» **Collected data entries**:
□ □ □ □ □
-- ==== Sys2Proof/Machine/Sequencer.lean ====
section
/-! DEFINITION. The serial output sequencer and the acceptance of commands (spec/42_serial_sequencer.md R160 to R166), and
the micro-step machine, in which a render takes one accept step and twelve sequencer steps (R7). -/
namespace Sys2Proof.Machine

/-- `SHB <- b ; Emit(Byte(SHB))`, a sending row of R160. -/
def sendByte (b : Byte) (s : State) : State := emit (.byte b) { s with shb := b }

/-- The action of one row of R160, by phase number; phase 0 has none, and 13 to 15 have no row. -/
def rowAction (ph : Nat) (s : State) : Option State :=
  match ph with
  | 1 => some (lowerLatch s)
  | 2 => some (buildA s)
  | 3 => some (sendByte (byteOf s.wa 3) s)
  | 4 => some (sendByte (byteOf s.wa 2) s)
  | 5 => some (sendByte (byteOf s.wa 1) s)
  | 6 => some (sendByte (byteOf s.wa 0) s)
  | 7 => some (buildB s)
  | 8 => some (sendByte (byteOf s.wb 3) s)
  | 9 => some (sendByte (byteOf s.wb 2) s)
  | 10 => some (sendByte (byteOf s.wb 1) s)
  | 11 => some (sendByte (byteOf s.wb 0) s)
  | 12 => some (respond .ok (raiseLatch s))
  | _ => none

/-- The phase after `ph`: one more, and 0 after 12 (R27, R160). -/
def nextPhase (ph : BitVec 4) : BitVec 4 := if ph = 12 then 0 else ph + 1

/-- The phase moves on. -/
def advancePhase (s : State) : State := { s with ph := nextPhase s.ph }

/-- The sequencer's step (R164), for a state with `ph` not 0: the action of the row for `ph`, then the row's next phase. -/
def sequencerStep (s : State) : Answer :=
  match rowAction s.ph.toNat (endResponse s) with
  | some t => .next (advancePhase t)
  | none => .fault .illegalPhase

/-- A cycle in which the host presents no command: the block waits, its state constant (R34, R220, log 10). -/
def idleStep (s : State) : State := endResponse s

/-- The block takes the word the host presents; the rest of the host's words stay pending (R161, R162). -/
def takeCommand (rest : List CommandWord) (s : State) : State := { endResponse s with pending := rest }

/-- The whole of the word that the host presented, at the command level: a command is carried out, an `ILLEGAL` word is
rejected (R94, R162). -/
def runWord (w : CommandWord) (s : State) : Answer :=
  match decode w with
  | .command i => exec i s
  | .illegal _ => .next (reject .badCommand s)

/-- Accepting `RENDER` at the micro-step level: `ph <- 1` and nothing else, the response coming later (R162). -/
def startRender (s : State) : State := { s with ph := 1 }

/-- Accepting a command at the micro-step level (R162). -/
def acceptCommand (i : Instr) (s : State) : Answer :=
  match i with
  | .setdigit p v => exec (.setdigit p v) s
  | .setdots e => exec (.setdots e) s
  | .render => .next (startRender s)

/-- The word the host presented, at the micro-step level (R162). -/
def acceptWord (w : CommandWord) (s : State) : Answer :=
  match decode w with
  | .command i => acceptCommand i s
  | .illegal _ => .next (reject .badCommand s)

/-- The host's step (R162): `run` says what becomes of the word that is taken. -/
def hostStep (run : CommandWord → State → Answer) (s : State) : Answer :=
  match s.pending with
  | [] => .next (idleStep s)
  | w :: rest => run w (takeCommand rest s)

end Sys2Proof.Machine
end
□ □ □ □ □
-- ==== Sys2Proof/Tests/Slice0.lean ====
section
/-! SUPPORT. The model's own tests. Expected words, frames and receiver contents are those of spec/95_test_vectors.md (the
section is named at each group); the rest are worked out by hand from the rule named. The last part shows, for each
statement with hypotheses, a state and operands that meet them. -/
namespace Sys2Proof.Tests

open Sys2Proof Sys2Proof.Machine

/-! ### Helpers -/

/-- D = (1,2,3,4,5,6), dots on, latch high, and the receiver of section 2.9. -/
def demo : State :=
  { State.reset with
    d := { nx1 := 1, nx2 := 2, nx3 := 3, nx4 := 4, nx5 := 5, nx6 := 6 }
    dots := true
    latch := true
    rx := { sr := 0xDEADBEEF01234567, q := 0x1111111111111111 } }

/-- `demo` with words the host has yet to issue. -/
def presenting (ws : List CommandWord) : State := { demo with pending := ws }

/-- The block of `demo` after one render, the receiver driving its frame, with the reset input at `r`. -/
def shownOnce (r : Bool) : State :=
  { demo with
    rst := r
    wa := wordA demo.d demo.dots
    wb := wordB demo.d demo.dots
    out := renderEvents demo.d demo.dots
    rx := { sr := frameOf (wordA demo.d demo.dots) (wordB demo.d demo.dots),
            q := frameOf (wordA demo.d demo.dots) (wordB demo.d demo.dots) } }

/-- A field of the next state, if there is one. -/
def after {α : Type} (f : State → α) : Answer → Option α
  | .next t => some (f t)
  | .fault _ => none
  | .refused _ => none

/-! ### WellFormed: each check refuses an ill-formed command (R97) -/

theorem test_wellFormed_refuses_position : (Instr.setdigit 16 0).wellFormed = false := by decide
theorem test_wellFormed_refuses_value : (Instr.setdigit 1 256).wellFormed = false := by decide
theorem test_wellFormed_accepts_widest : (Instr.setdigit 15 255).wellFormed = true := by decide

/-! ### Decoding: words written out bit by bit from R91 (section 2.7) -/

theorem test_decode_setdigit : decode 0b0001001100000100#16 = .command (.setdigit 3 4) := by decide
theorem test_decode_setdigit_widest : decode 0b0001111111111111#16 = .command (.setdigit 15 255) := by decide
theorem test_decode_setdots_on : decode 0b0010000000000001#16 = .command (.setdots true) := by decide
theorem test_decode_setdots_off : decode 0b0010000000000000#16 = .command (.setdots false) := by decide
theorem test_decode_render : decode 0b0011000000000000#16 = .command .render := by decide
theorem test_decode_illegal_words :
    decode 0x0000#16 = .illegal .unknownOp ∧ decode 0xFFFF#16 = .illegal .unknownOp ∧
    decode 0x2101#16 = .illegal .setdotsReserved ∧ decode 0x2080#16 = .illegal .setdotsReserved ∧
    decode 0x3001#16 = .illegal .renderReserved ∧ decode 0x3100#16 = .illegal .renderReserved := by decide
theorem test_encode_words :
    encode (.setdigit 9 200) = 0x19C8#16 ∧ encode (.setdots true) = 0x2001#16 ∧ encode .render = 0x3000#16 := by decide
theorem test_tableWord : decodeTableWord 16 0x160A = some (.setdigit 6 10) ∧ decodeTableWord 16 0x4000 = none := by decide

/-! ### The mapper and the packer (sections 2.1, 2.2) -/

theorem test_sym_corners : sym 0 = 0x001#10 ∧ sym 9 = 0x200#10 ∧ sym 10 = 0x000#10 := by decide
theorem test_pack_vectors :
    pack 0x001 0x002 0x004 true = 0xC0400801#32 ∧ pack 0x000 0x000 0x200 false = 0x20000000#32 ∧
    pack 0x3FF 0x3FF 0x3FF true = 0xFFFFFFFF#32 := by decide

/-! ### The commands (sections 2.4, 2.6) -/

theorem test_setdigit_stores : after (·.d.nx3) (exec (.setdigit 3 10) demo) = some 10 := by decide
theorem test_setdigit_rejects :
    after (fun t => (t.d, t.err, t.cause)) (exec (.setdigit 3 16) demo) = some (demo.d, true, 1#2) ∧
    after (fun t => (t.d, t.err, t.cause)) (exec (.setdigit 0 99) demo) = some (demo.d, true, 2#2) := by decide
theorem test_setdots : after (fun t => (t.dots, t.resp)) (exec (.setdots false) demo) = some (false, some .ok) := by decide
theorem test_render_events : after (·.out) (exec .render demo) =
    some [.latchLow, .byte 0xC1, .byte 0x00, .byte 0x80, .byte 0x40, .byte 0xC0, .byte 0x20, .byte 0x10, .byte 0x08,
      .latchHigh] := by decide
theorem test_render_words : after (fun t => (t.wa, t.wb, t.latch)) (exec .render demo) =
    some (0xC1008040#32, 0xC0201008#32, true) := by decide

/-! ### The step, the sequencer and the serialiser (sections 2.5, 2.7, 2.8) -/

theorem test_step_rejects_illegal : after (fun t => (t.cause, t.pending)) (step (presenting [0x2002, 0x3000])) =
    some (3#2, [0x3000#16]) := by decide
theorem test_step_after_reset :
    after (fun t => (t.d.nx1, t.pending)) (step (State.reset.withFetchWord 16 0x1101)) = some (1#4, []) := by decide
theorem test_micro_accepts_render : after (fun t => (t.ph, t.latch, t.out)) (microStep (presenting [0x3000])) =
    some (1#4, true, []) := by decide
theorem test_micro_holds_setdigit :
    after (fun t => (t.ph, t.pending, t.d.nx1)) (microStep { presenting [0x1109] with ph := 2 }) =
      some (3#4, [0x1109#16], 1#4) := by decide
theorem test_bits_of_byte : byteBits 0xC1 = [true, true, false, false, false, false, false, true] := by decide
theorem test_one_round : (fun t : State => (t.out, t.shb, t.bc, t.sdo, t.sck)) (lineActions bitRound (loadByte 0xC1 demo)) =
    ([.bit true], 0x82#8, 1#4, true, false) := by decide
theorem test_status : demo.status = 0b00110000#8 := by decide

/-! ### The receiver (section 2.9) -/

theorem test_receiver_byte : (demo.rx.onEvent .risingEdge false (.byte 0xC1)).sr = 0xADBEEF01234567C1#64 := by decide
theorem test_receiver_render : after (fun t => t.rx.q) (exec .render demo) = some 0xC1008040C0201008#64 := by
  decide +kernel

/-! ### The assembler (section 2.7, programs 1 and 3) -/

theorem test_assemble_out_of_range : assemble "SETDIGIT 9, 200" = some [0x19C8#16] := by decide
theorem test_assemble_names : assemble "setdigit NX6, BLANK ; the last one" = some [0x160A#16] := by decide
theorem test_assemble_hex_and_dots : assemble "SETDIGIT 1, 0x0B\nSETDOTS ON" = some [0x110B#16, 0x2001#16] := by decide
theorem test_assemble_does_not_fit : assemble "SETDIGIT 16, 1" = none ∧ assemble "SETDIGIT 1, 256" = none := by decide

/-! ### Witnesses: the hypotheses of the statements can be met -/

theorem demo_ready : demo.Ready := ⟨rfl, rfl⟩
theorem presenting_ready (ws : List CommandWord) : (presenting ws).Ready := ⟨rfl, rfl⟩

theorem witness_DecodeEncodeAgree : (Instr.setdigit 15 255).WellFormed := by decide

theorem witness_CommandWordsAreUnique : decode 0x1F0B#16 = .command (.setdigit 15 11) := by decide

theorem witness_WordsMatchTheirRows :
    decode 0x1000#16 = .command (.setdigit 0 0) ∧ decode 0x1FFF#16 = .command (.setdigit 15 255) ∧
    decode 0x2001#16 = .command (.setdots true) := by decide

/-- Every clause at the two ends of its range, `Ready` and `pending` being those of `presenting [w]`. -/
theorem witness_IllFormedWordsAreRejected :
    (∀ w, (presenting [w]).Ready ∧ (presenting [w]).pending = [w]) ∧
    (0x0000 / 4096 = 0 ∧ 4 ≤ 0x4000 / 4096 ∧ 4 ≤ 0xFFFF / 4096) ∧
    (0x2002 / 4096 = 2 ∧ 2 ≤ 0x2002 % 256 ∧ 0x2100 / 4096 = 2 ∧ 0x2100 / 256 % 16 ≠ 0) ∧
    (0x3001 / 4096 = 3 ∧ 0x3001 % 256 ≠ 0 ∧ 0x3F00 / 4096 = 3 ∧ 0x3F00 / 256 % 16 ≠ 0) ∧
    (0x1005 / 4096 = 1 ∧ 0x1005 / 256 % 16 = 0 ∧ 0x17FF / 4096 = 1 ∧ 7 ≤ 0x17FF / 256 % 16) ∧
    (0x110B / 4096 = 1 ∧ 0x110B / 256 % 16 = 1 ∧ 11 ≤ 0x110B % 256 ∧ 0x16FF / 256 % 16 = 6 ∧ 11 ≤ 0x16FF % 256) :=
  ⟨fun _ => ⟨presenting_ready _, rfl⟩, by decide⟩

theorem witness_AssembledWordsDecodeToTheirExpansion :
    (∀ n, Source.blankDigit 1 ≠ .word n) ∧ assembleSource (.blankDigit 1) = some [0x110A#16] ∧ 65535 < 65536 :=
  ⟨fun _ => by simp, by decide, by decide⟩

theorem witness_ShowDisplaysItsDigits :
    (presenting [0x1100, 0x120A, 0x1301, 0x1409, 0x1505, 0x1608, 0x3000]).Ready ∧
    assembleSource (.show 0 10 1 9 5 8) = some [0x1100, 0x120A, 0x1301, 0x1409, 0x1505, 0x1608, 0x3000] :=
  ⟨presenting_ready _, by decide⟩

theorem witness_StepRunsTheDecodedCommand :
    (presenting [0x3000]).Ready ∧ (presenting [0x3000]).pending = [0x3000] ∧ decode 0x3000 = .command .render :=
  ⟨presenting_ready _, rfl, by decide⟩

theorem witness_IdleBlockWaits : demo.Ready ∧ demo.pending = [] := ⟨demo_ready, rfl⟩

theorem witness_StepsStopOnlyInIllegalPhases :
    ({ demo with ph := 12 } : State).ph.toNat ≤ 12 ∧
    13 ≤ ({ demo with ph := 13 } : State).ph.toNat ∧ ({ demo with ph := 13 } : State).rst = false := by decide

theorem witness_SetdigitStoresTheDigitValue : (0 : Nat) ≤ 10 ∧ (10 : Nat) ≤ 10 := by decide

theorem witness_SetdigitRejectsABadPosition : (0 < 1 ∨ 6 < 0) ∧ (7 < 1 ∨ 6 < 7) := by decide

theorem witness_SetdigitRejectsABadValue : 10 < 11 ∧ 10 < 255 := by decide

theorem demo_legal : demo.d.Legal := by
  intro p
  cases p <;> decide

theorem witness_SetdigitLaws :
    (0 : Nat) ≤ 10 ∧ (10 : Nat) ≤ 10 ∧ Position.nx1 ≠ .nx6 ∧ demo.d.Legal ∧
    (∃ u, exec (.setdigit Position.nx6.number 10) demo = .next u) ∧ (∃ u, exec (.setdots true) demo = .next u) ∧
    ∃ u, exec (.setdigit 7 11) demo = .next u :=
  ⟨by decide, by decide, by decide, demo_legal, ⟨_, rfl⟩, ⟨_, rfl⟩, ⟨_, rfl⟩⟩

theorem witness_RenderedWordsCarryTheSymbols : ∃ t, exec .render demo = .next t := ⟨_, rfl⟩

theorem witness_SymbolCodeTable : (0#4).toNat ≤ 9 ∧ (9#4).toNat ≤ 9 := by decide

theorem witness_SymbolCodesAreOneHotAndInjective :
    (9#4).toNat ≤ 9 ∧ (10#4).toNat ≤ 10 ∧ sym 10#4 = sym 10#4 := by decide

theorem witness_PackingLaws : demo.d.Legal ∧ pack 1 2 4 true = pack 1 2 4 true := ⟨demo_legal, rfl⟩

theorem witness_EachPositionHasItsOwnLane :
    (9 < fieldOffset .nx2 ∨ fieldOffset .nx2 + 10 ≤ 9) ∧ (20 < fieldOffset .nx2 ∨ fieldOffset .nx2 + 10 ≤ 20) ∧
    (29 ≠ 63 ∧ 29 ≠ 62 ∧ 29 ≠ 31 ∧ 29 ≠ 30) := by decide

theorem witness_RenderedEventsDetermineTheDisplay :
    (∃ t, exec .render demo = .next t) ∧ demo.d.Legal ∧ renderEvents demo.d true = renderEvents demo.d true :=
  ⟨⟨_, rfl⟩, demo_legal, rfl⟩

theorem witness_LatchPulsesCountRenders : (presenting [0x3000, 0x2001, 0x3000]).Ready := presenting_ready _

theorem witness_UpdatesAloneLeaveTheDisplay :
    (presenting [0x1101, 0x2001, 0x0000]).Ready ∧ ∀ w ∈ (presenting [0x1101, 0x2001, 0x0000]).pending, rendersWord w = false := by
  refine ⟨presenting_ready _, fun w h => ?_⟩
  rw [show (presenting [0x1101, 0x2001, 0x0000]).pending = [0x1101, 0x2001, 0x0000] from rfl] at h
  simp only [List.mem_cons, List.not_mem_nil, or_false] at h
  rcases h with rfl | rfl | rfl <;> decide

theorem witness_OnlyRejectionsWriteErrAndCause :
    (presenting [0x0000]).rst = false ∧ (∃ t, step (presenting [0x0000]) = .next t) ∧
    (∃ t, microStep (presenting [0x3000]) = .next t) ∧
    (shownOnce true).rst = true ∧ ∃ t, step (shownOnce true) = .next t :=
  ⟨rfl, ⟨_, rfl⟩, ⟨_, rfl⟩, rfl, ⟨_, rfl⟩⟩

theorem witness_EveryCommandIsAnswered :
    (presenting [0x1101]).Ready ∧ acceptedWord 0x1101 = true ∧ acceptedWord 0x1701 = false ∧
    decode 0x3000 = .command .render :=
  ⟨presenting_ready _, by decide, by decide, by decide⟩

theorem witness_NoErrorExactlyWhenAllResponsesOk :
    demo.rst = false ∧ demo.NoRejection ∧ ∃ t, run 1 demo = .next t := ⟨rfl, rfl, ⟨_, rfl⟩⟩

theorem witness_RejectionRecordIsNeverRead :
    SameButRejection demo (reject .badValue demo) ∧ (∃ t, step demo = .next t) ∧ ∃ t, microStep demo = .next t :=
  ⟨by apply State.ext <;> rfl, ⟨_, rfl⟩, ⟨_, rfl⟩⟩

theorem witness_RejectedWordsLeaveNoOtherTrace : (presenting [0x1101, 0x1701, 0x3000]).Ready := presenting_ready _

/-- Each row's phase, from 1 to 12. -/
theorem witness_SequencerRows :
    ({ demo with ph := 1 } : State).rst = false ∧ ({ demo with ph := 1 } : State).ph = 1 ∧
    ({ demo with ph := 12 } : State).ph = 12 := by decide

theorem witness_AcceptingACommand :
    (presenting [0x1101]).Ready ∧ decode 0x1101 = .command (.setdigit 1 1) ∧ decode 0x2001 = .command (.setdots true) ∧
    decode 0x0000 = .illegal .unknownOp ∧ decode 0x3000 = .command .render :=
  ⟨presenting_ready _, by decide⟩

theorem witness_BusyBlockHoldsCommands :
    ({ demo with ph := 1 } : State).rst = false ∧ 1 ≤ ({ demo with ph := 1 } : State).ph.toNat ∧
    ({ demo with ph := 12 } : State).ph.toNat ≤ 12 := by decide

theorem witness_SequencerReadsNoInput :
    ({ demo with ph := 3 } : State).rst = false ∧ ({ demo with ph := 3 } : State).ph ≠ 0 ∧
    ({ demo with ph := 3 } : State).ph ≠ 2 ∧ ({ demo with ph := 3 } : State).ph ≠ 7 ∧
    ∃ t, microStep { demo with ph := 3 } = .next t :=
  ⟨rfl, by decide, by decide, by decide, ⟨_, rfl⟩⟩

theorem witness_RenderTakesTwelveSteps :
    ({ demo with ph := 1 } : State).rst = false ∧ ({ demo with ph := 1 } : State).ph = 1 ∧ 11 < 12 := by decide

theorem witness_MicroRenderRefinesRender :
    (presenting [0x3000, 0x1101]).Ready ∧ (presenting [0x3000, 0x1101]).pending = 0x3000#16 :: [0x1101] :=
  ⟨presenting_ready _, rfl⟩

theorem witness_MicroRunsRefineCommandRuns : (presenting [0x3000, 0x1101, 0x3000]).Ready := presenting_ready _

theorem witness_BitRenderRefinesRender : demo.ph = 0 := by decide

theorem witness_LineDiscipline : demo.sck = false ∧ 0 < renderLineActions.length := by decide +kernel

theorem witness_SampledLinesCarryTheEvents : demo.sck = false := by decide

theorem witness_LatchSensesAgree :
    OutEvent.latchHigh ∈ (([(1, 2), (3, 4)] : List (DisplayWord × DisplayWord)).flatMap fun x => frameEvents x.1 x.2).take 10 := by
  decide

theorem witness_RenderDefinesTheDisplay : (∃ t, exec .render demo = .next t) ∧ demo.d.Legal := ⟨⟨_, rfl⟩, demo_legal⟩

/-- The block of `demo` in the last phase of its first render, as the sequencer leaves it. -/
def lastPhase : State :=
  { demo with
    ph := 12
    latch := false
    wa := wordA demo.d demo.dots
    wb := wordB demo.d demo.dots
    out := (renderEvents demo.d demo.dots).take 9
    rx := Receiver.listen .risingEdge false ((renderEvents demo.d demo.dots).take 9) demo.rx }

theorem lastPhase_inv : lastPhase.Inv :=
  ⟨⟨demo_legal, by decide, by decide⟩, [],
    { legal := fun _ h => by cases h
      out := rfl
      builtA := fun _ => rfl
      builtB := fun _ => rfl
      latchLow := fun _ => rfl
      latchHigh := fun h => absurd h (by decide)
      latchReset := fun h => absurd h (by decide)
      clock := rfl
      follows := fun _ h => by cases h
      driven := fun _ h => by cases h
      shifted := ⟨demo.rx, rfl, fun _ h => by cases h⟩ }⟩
□ □ □ □ □
Starting at the line that contains "-- ==== Sys2Proof/Machine/Sequencer.lean" and stopping after the line that contains "none => .fault .illegalPhase", write out every line exactly as it appears above, and no other line.

-- ==== Sys2Proof/Machine/Sequencer.lean ====
section
/-! DEFINITION. The serial output sequencer and the acceptance of commands (spec/42_serial_sequencer.md R160 to R166), and
the micro-step machine, in which a render takes one accept step and twelve sequencer steps (R7). -/
namespace Sys2Proof.Machine

/-- `SHB <- b ; Emit(Byte(SHB))`, a sending row of R160. -/
def sendByte (b : Byte) (s : State) : State := emit (.byte b) { s with shb := b }

/-- The action of one row of R160, by phase number; phase 0 has none, and 13 to 15 have no row. -/
def rowAction (ph : Nat) (s : State) : Option State :=
  match ph with
  | 1 => some (lowerLatch s)
  | 2 => some (buildA s)
  | 3 => some (sendByte (byteOf s.wa 3) s)
  | 4 => some (sendByte (byteOf s.wa 2) s)
  | 5 => some (sendByte (byteOf s.wa 1) s)
  | 6 => some (sendByte (byteOf s.wa 0) s)
  | 7 => some (buildB s)
  | 8 => some (sendByte (byteOf s.wb 3) s)
  | 9 => some (sendByte (byteOf s.wb 2) s)
  | 10 => some (sendByte (byteOf s.wb 1) s)
  | 11 => some (sendByte (byteOf s.wb 0) s)
  | 12 => some (respond .ok (raiseLatch s))
  | _ => none

/-- The phase after `ph`: one more, and 0 after 12 (R27, R160). -/
def nextPhase (ph : BitVec 4) : BitVec 4 := if ph = 12 then 0 else ph + 1

/-- The phase moves on. -/
def advancePhase (s : State) : State := { s with ph := nextPhase s.ph }

/-- The sequencer's step (R164), for a state with `ph` not 0: the action of the row for `ph`, then the row's next phase. -/
def sequencerStep (s : State) : Answer :=
  match rowAction s.ph.toNat (endResponse s) with
  | some t => .next (advancePhase t)
  | none => .fault .illegalPhase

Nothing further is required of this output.